# [Exercise goal]
Write out exactly the lines of the entries below, from the first through the line containing "if o = 0x28", and nothing beyond them.

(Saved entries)
-=-=-
/-- The words of block Rgn: the listed offsets, each with the fields that are not reserved; none for a reserved address (R473). -/
def Rgn.word (r o : Nat) : Option (List Field) :=
  if o = 0x0 then some [Rgn.version r, Rgn.typeF r, Rgn.number r] else
  if o = 0x8 then some [Rgn.vset r, Rgn.vread r, Rgn.slewing r] else
  if o = 0x10 then some [Rgn.applied r, Rgn.floor r, Rgn.override r, Rgn.ovrEn r, Rgn.band r, Rgn.marginExhausted r] else
  if o = 0x18 then some [Rgn.code r 0, Rgn.code r 1, Rgn.code r 2, Rgn.code r 3, Rgn.code r 4, Rgn.code r 5, Rgn.code r 6, Rgn.code r 7] else
  if o = 0x20 then some [Rgn.fails r, Rgn.captures r] else
  if o = 0x28 then some [Rgn.temp r, Rgn.slowMult r] else
  if o = 0x30 then some [Rgn.event r, Rgn.state r] else
  none

/-- The words of block Cmp: the listed offsets, each with the fields that are not reserved; none for a reserved address (R473). -/
def Cmp.word (b o : Nat) : Option (List Field) :=
  if o = 0x100 then some [Cmp.pc b, Cmp.activeBank b, Cmp.swapPending b, Cmp.shadowValid b] else
  if o = 0x108 then some [Cmp.waitKind b, Cmp.waitStn b, Cmp.waitHandle b, Cmp.waitIndex b, Cmp.waitMask b] else
  if o = 0x110 then some [Cmp.instret b] else
  if o = 0x118 then some [Cmp.badWord b, Cmp.badPc b] else
  if o = 0x120 then some [Cmp.entry b] else
  if o = 0x128 then some [Cmp.dmemCorr b, Cmp.imemCorr b] else
  if o = 0x130 then some [Cmp.monArmed b, Cmp.monFired b] else
  if 0x180 ≤ o ∧ o < 0x180 + 0x8 * 8 ∧ (o - 0x180) % 0x8 = 0 then some [Cmp.feat b ((o - 0x180) / 0x8)] else
  if 0x200 ≤ o ∧ o < 0x200 + 0x8 * 32 ∧ (o - 0x200) % 0x8 = 0 then some [Cmp.gr b ((o - 0x200) / 0x8)] else
  if 0x400 ≤ o ∧ o < 0x400 + 0x8 * 64 ∧ (o - 0x400) % 0x8 = 0 then some [Cmp.queueBase b ((o - 0x400) / 0x8), Cmp.queueSlots b ((o - 0x400) / 0x8), Cmp.queueSlotb b ((o - 0x400) / 0x8)] else
  none

/-- The words of block Mc: the listed offsets, each with the fields that are not reserved; none for a reserved address (R473). -/
def Mc.word (n o : Nat) : Option (List Field) :=
  if o = 0x0 then some [Mc.version n] else
  if o = 0x8 then some [Mc.spareEn n, Mc.retCh n, Mc.migrating n, Mc.migPtr n] else
  if o = 0x10 then some [Mc.scrubHours n, Mc.corrLimit n] else
  if o = 0x18 then some [Mc.poisonAddr n] else
  if o = 0x20 then some [Mc.corrEvt n, Mc.uncorrEvt n, Mc.retireEvt n, Mc.noSpare n] else
  if 0x100 ≤ o ∧ o < 0x100 + 0x20 * 48 ∧ (o - 0x100) % 0x20 = 0 then some [Mc.corr n ((o - 0x100) / 0x20), Mc.uncorr n ((o - 0x100) / 0x20)] else
  if 0x108 ≤ o ∧ o < 0x108 + 0x20 * 48 ∧ (o - 0x108) % 0x20 = 0 then some [Mc.linkCorr n ((o - 0x108) / 0x20)] else
  if 0x110 ≤ o ∧ o < 0x110 + 0x20 * 48 ∧ (o - 0x110) % 0x20 = 0 then some [Mc.scrubPasses n ((o - 0x110) / 0x20), Mc.retired n ((o - 0x110) / 0x20)] else
  none

/-- The words of block Sc: the listed offsets, each with the fields that are not reserved; none for a reserved address (R473). -/
def Sc.word (n o : Nat) : Option (List Field) :=
  if o = 0x0 then some [Sc.version n, Sc.stoneScrubMin n] else
  if o = 0x8 then some [Sc.corr n, Sc.uncorr n] else
  if o = 0x10 then some [Sc.lastOff n] else
  none

/-- The words of block Sl: the listed offsets, each with the fields that are not reserved; none for a reserved address (R473). -/
def Sl.word (n o : Nat) : Option (List Field) :=
  if o = 0x0 then some [Sl.version n] else
  if o = 0x8 then some [Sl.delivered n] else
  if o = 0x10 then some [Sl.injected n] else
  if o = 0x18 then some [Sl.stagingUsed n, Sl.stagingMax n] else
  if o = 0x20 then some [Sl.mirRxRefused n] else
  none

/-- The words of block Oct: the listed offsets, each with the fields that are not reserved; none for a reserved address (R473). -/
def Oct.word (j o : Nat) : Option (List Field) :=
  if o = 0x0 then some [Oct.version j, Oct.mode j] else
  if o = 0x8 then some [Oct.failThresh j] else
  if o = 0x10 then some [Oct.pcp j 0, Oct.pcp j 1, Oct.pcp j 2, Oct.pcp j 3, Oct.pcp j 4, Oct.pcp j 5, Oct.dscp j 0, Oct.dscp j 1, Oct.dscp j 2, Oct.dscp j 3, Oct.dscp j 4, Oct.dscp j 5] else
  if 0x100 ≤ o ∧ o < 0x100 + 0x80 * 8 ∧ (o - 0x100) % 0x80 = 0 then some [Oct.ctxEn j ((o - 0x100) / 0x80), Oct.ctxCarried j ((o - 0x100) / 0x80)] else
  if 0x108 ≤ o ∧ o < 0x108 + 0x80 * 8 ∧ (o - 0x108) % 0x80 = 0 then some [Oct.ctxState j ((o - 0x108) / 0x80), Oct.ctxWidth j ((o - 0x108) / 0x80), Oct.ctxLanes j ((o - 0x108) / 0x80), Oct.ctxReason j ((o - 0x108) / 0x80), Oct.ctxLinkEvt j ((o - 0x108) / 0x80), Oct.ctxDownEvt j ((o - 0x108) / 0x80), Oct.ctxNarrowed j ((o - 0x108) / 0x80), Oct.ctxRttEvt j ((o - 0x108) / 0x80), Oct.ctxLastDrop j ((o - 0x108) / 0x80)] else
  if 0x110 ≤ o ∧ o < 0x110 + 0x80 * 8 ∧ (o - 0x110) % 0x80 = 0 then some [Oct.ctxPeerId j ((o - 0x110) / 0x80), Oct.ctxPeerCtx j ((o - 0x110) / 0x80)] else
  if 0x118 ≤ o ∧ o < 0x118 + 0x80 * 8 ∧ (o - 0x118) % 0x80 = 0 then some [Oct.ctxMeasRtt j ((o - 0x118) / 0x80)] else
  if 0x120 ≤ o ∧ o < 0x120 + 0x80 * 8 ∧ (o - 0x120) % 0x80 = 0 then some [Oct.ctxFecCorr j ((o - 0x120) / 0x80)] else
  if 0x128 ≤ o ∧ o < 0x128 + 0x80 * 8 ∧ (o - 0x128) % 0x80 = 0 then some [Oct.ctxFecUncorr j ((o - 0x128) / 0x80)] else
  if 0x130 ≤ o ∧ o < 0x130 + 0x80 * 8 ∧ (o - 0x130) % 0x80 = 0 then some [Oct.ctxCtrlBad j ((o - 0x130) / 0x80), Oct.ctxNobufDrops j ((o - 0x130) / 0x80)] else
  if 0x138 ≤ o ∧ o < 0x138 + 0x80 * 8 ∧ (o - 0x138) % 0x80 = 0 then some [Oct.ctxCarriedDrops j ((o - 0x138) / 0x80)] else
  if 0x140 ≤ o ∧ o < 0x140 + 0x80 * 8 ∧ (o - 0x140) % 0x80 = 0 then some [Oct.ctxDmac j ((o - 0x140) / 0x80)] else
  if 0x148 ≤ o ∧ o < 0x148 + 0x80 * 8 ∧ (o - 0x148) % 0x80 = 0 then some [Oct.ctxSmac j ((o - 0x148) / 0x80)] else
  if 0x150 ≤ o ∧ o < 0x150 + 0x80 * 8 ∧ (o - 0x150) % 0x80 = 0 then some [Oct.ctxVid j ((o - 0x150) / 0x80), Oct.ctxTagEn j ((o - 0x150) / 0x80), Oct.ctxHoplim j ((o - 0x150) / 0x80), Oct.ctxUdpDst j ((o - 0x150) / 0x80), Oct.ctxCarryRate j ((o - 0x150) / 0x80)] else
  if 0x158 ≤ o ∧ o < 0x158 + 0x80 * 8 ∧ (o - 0x158) % 0x80 = 0 then some [Oct.ctxLocalIp6Lo j ((o - 0x158) / 0x80)] else
  if 0x160 ≤ o ∧ o < 0x160 + 0x80 * 8 ∧ (o - 0x160) % 0x80 = 0 then some [Oct.ctxLocalIp6Hi j ((o - 0x160) / 0x80)] else
  if 0x168 ≤ o ∧ o < 0x168 + 0x80 * 8 ∧ (o - 0x168) % 0x80 = 0 then some [Oct.ctxRemoteIp6Lo j ((o - 0x168) / 0x80)] else
  if 0x170 ≤ o ∧ o < 0x170 + 0x80 * 8 ∧ (o - 0x170) % 0x80 = 0 then some [Oct.ctxRemoteIp6Hi j ((o - 0x170) / 0x80)] else
  if 0x800 ≤ o ∧ o < 0x800 + 0x10 * 8 ∧ (o - 0x800) % 0x10 = 0 then some [Oct.laneTxInv j ((o - 0x800) / 0x10), Oct.laneRxInv j ((o - 0x800) / 0x10), Oct.laneLock j ((o - 0x800) / 0x10), Oct.laneFailed j ((o - 0x800) / 0x10), Oct.laneRetired j ((o - 0x800) / 0x10)] else
  if 0x808 ≤ o ∧ o < 0x808 + 0x10 * 8 ∧ (o - 0x808) % 0x10 = 0 then some [Oct.laneSymCorr j ((o - 0x808) / 0x10)] else
  none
-=-=-
# [Task result]
/-- The words of block Rgn: the listed offsets, each with the fields that are not reserved; none for a reserved address (R473). -/
def Rgn.word (r o : Nat) : Option (List Field) :=
  if o = 0x0 then some [Rgn.version r, Rgn.typeF r, Rgn.number r] else
  if o = 0x8 then some [Rgn.vset r, Rgn.vread r, Rgn.slewing r] else
  if o = 0x10 then some [Rgn.applied r, Rgn.floor r, Rgn.override r, Rgn.ovrEn r, Rgn.band r, Rgn.marginExhausted r] else
  if o = 0x18 then some [Rgn.code r 0, Rgn.code r 1, Rgn.code r 2, Rgn.code r 3, Rgn.code r 4, Rgn.code r 5, Rgn.code r 6, Rgn.code r 7] else
  if o = 0x20 then some [Rgn.fails r, Rgn.captures r] else
  if o = 0x28 then some [Rgn.temp r, Rgn.slowMult r] else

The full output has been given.